Re: [RFC PATCH v3 0/3] x86/perf/amd: AMD PMC counters and NMI latency

From: Lendacky, Thomas
Date: Tue Apr 02 2019 - 09:09:22 EST


On 4/2/19 8:03 AM, Peter Zijlstra wrote:
> On Mon, Apr 01, 2019 at 09:46:33PM +0000, Lendacky, Thomas wrote:
>> This patch series addresses issues with increased NMI latency in newer
>> AMD processors that can result in unknown NMI messages when PMC counters
>> are active.
>>
>> The following fixes are included in this series:
>>
>> - Resolve a race condition when disabling an overflowed PMC counter,
>> specifically when updating the PMC counter with a new value.
>> - Resolve handling of active PMC counter overflows in the perf NMI
>> handler and when to report that the NMI is not related to a PMC.
>> - Remove earlier workaround for spurious NMIs by re-ordering the
>> PMC stop sequence to disable the PMC first and then remove the PMC
>> bit from the active_mask bitmap.

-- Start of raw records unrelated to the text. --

-- ==== Sys2Proof/Machine/Dictionary.lean ====
section
/-! DEFINITION. The operations of the Clemal Dictionary (R106 to R130): the checks of R113 in their order, READ, WRITE, READ_RANGE, DESCRIBE and atomic
groups. An operation leaves a response for its requester, which the requester's route delivers. -/

namespace Sys2Proof.Machine

/-! Requesters and responses. -/

/-- A requester on the field bus or in-band, with a session or without. -/
def inSession : Requester → Bool
  | .zwSession _ => true
  | .ibSession _ => true
  | _ => false

/-- The session of a requester. -/
def State.sessionOf (s : State) (r : Requester) : Option Session := (s.sessions.find? (fun x => x.1 == r)).map (·.2)

/-- Privileged requesters (R123), and the stack master at a member that trusts it (R631). -/
def State.privileged (s : State) (r : Requester) : Bool :=
  match r with
  | .mailbox t => (s.tile t).key.priv
  | .relay _ => s.flag O.STACK_TRUST
  | _ => match s.sessionOf r with
    | some x => bit (s.obj (O.KEY_ROLE x.slot)) 3
    | none => false

/-- A response waits to be delivered. -/
def State.respond (s : State) (r : Requester) (op code : Nat) (data : Bytes) : State :=
  { s with responses := s.responses ++ [(r, ⟨op, code, data⟩)] }

/-- An answer: result code, data, and the state after. -/
abbrev Answer := Nat × Bytes × State

/-- An answer becomes the requester's response. -/
def answer (r : Requester) (op : Nat) (x : Answer) : State := x.2.2.respond r op x.1 x.2.1

/-! Checks (R113). -/

/-- Check 3: VEND objects, and writes that the lifecycle state does not allow (R606). -/
def State.lifeCheck (s : State) (r : Requester) (row : Row) (key : Nat) (write : Option Bytes) : Nat :=
  if row.access == .vend && s.lcNow != 4 then 0x08
  else match write with
    | none => 0
    | some data =>
      if s.lcFatal then (if key == O.LC_REQUEST && inSession r && s.privileged r then 0 else 0x08)
      else if s.lcNow = 5 then 0x08
      else if s.lcNow = 1 ∧ key = O.MAC_ENABLE (unitOf s.variant key) ∧ leNat data = 1 then 0x08 else 0

/-- Check 4. -/
def State.accessCheck (s : State) (r : Requester) (row : Row) (key : Nat) (write : Bool) : Nat :=
  if write then
    (if row.access == .const || row.access == .ro || row.access == .rt || !s.modeAllows r key (unitOf s.variant key) then 0x03 else 0)
  else if row.access = .wo then 0x02 else 0

/-- Whether ZW_OPEN_ACCESS serves a client without a session: `need` 1 for reads, 2 for writes (R137). -/
def State.openFor (s : State) (r : Requester) (need : Nat) : Bool :=
  match r with
  | .zwClient _ => Nat.ble need (s.obj O.ZW_OPEN_ACCESS)
  | .ibClient _ => false
  | _ => true

/-- Check 5 (R12, R123, R137). -/
def State.rightCheck (s : State) (r : Requester) (row : Row) (write : Bool) : Nat :=
  let served := if write then s.openFor r 2 && (row.access == .rw || s.openFor r 3) else s.openFor r 1
  if !served then 0x17 else if write && row.access == .priv && !s.privileged r then 0x07 else 0

/-- The first of a list of checks that fails. -/
def firstOf (l : List Nat) : Nat := (l.find? (· != 0)).getD 0

/-- Check 9 (R108). -/
def State.ownerCheck (s : State) (key : Nat) : Nat := if s.up (ownerTile s.variant key) then 0 else 0x0C

/-- Every check of a READ. -/
def State.readCheck (s : State) (r : Requester) (key : Nat) : Nat :=
  match rowAt s.variant key with
  | none => 0x01
  | some row => firstOf [s.lifeCheck r row key none, s.accessCheck r row key false, s.rightCheck r row false, s.ownerCheck key]

/-- The checks of a WRITE from NO_OBJECT to TILE_NRDY (R113, R125). -/
def State.writeCheck (s : State) (r : Requester) (key : Nat) (data : Bytes) : Nat :=
  match rowAt s.variant key with
  | none => 0x01
  | some row =>
    firstOf [s.lifeCheck r row key (some data), s.accessCheck r row key true, s.rightCheck r row true, if data.length = row.size then 0 else 0x04,
      s.valueCheck r row key (leNat data), s.ownerCheck key]

/-! READ, READ_RANGE and DESCRIBE. -/

/-- READ (R110, R127). -/
def State.readOp (s : State) (r : Requester) (key : Nat) : Answer :=
  match s.readCheck r key, rowAt s.variant key with
  | 0, some row =>
    let x := s.readValue r row key
    (0, natLe x.1 row.size, x.2)
  | c, _ => (c, [], s)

As part of disabling the PMC, the
>> code will wait for an overflow to be reset.
>>
>> The last patch re-works the order of when the PMC is removed from the
>> active_mask. There was a comment from a long time ago about having
>> to clear the bit in active_mask before disabling the counter because
>> the perf NMI handler could re-enable the PMC again. Looking at the
>> handler today, I don't see that as possible, hence the reordering. The
>> question will be whether the Intel PMC support will now have issues.
>> There is still support for using x86_pmu_handle_irq() in the Intel
>> core.c file. Did Intel have any issues with spurious NMIs in the past?
>> Peter Z, any thoughts on this?
>
> I can't remember :/ I suppose we'll see if anything pops up after these
> here patches. At least then we get a chance to properly document things.
>
>> Also, I couldn't completely get rid of the "running" bit because it
>> is used by arch/x86/events/intel/p4.c. An old commit comment that
>> seems to indicate the p4 code suffered the spurious interrupts:
>> 03e22198d237 ("perf, x86: Handle in flight NMIs on P4 platform").
>> So maybe that partially answers my previous question...
>
> Yeah, the P4 code is magic, and I don't have any such machines left, nor
> do I think does Cyrill who wrote much of that.
>
> I have vague memories of the P4 thing crashing with Vince's perf_fuzzer,
> but maybe I'm wrong.
>
> Ideally we'd find a willing victim to maintain that thing, or possibly
> just delete it, dunno if anybody still cares.
>
>
> Anyway, I like these patches, but I cannot apply since you send them
> base64 encoded and my script chokes on that.

Hmmm, I'm using stgit and it's either that or our mail system that is
causing the base64 encoding. It happened once before, let me re-send using
straight git. I'll remove the RFC on the re-send, too.

Thanks,
Tom
>